Description of the task:
Look through the data below and, wherever a line carries the word "Machine", please copy that line.

[Start of Attachment]

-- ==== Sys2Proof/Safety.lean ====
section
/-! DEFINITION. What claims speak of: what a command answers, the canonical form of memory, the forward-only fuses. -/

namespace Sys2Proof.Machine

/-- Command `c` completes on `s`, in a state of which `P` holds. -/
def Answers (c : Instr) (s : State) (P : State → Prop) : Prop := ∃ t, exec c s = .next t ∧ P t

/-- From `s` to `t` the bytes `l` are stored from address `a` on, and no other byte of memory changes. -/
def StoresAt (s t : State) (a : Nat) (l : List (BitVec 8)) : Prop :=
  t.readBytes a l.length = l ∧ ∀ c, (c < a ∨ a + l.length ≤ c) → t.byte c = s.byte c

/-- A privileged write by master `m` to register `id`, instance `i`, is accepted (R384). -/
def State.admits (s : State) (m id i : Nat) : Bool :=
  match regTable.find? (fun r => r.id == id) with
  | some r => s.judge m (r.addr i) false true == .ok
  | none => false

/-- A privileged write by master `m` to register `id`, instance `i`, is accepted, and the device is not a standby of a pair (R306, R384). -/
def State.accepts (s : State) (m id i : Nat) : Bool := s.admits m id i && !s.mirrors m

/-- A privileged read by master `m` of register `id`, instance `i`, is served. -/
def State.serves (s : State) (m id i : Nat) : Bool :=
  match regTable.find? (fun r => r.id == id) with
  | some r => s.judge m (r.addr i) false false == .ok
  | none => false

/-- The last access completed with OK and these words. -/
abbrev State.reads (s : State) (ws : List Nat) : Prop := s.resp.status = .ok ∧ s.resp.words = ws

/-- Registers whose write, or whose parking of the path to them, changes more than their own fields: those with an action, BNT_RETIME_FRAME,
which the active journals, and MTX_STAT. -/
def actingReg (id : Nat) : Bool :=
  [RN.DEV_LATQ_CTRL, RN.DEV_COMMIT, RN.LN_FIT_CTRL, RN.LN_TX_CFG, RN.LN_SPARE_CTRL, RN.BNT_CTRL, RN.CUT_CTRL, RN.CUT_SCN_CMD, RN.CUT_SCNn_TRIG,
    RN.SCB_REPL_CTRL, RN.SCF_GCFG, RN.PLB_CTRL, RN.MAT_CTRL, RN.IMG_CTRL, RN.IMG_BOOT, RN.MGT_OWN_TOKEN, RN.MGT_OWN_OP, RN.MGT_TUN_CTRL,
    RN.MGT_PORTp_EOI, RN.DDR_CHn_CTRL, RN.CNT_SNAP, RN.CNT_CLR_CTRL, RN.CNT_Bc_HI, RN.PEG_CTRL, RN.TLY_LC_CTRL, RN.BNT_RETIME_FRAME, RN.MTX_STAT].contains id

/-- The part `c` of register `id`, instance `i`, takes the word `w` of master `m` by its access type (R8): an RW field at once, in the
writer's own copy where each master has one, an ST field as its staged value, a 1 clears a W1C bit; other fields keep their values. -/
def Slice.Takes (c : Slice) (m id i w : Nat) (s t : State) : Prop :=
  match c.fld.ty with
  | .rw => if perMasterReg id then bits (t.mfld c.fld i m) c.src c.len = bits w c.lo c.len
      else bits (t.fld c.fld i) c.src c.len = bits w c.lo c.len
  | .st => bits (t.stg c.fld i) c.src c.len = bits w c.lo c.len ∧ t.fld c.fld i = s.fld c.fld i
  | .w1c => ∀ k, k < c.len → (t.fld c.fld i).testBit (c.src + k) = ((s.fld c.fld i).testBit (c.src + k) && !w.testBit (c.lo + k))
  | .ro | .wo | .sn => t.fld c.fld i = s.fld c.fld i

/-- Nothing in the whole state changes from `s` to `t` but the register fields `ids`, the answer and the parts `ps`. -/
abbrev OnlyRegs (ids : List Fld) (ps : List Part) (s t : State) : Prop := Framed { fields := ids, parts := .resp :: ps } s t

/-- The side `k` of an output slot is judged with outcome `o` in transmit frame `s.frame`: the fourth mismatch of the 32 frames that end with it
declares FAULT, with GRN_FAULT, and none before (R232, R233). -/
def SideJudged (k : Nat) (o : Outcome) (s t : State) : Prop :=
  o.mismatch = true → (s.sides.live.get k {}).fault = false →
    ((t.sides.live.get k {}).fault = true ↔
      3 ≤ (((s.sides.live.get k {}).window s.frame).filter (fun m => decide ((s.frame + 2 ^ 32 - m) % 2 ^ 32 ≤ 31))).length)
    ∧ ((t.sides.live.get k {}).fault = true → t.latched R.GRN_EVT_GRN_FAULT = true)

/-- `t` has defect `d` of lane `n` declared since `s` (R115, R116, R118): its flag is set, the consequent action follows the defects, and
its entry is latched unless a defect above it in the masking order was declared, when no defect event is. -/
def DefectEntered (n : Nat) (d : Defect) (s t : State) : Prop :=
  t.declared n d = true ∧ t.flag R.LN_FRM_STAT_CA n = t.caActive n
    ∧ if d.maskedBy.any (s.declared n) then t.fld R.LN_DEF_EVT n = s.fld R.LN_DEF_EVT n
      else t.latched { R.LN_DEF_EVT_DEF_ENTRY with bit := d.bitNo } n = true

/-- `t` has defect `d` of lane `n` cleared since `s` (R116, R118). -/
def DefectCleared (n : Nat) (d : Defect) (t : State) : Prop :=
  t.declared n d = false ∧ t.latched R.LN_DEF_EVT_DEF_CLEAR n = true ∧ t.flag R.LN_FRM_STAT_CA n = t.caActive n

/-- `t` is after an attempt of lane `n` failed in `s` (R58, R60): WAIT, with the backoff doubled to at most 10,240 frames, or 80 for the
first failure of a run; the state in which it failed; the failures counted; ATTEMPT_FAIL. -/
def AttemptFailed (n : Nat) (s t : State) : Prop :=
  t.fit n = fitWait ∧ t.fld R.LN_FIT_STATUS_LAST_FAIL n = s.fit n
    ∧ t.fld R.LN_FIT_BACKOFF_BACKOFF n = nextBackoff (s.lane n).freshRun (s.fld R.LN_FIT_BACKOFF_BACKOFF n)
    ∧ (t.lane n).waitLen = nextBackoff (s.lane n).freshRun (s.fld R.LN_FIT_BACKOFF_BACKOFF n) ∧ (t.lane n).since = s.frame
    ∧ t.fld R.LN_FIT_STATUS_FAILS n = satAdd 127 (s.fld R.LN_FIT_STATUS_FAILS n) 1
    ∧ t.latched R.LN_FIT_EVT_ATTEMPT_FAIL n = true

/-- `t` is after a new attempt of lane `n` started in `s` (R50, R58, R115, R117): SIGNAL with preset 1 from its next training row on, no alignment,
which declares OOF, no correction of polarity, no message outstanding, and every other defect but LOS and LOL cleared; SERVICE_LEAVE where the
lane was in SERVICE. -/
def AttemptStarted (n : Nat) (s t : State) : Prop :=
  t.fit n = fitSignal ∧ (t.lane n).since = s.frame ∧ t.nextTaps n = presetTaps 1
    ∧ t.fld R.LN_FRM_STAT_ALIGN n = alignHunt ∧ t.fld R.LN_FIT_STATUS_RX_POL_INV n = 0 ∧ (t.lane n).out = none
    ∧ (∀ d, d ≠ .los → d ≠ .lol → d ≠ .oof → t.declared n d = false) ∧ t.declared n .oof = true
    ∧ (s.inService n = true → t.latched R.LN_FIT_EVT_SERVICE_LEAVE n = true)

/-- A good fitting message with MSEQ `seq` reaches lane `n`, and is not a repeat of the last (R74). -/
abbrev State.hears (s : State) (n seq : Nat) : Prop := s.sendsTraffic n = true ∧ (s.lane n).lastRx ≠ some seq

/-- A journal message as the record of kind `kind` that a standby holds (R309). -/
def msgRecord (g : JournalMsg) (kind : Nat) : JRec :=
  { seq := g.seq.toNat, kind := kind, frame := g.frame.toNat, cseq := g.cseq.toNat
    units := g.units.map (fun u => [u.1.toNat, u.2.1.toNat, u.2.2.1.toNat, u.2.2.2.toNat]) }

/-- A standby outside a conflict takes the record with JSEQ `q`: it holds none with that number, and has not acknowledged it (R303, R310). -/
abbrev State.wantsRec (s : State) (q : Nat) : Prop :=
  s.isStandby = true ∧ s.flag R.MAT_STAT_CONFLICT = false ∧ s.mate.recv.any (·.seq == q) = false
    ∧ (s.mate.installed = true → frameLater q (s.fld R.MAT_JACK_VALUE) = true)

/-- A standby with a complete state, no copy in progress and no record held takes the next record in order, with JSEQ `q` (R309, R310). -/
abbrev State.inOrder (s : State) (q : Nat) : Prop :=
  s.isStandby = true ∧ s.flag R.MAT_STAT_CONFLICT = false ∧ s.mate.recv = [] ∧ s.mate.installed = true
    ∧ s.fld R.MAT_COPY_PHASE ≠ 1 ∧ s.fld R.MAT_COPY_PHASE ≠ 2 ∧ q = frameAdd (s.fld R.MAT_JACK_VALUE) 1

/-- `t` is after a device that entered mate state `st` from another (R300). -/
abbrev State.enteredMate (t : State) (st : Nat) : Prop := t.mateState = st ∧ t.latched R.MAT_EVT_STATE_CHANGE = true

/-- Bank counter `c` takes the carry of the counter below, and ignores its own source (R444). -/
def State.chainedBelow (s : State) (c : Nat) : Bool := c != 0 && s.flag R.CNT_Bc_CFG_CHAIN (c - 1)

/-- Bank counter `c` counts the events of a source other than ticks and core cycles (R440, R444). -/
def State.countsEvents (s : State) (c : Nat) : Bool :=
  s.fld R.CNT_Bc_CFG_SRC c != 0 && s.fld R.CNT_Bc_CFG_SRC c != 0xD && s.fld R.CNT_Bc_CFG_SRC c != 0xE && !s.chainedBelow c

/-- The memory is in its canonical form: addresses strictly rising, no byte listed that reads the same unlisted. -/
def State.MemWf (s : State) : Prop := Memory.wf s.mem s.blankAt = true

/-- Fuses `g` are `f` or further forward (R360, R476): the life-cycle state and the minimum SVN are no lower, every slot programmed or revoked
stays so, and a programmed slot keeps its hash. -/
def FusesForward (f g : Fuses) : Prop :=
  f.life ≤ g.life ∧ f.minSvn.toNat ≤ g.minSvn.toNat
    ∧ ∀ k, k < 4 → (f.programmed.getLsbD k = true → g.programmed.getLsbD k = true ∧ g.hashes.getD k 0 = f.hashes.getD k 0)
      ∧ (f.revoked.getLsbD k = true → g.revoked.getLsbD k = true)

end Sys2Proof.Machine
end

[End of Attachment]

Solution below:
namespace Sys2Proof.Machine
end Sys2Proof.Machine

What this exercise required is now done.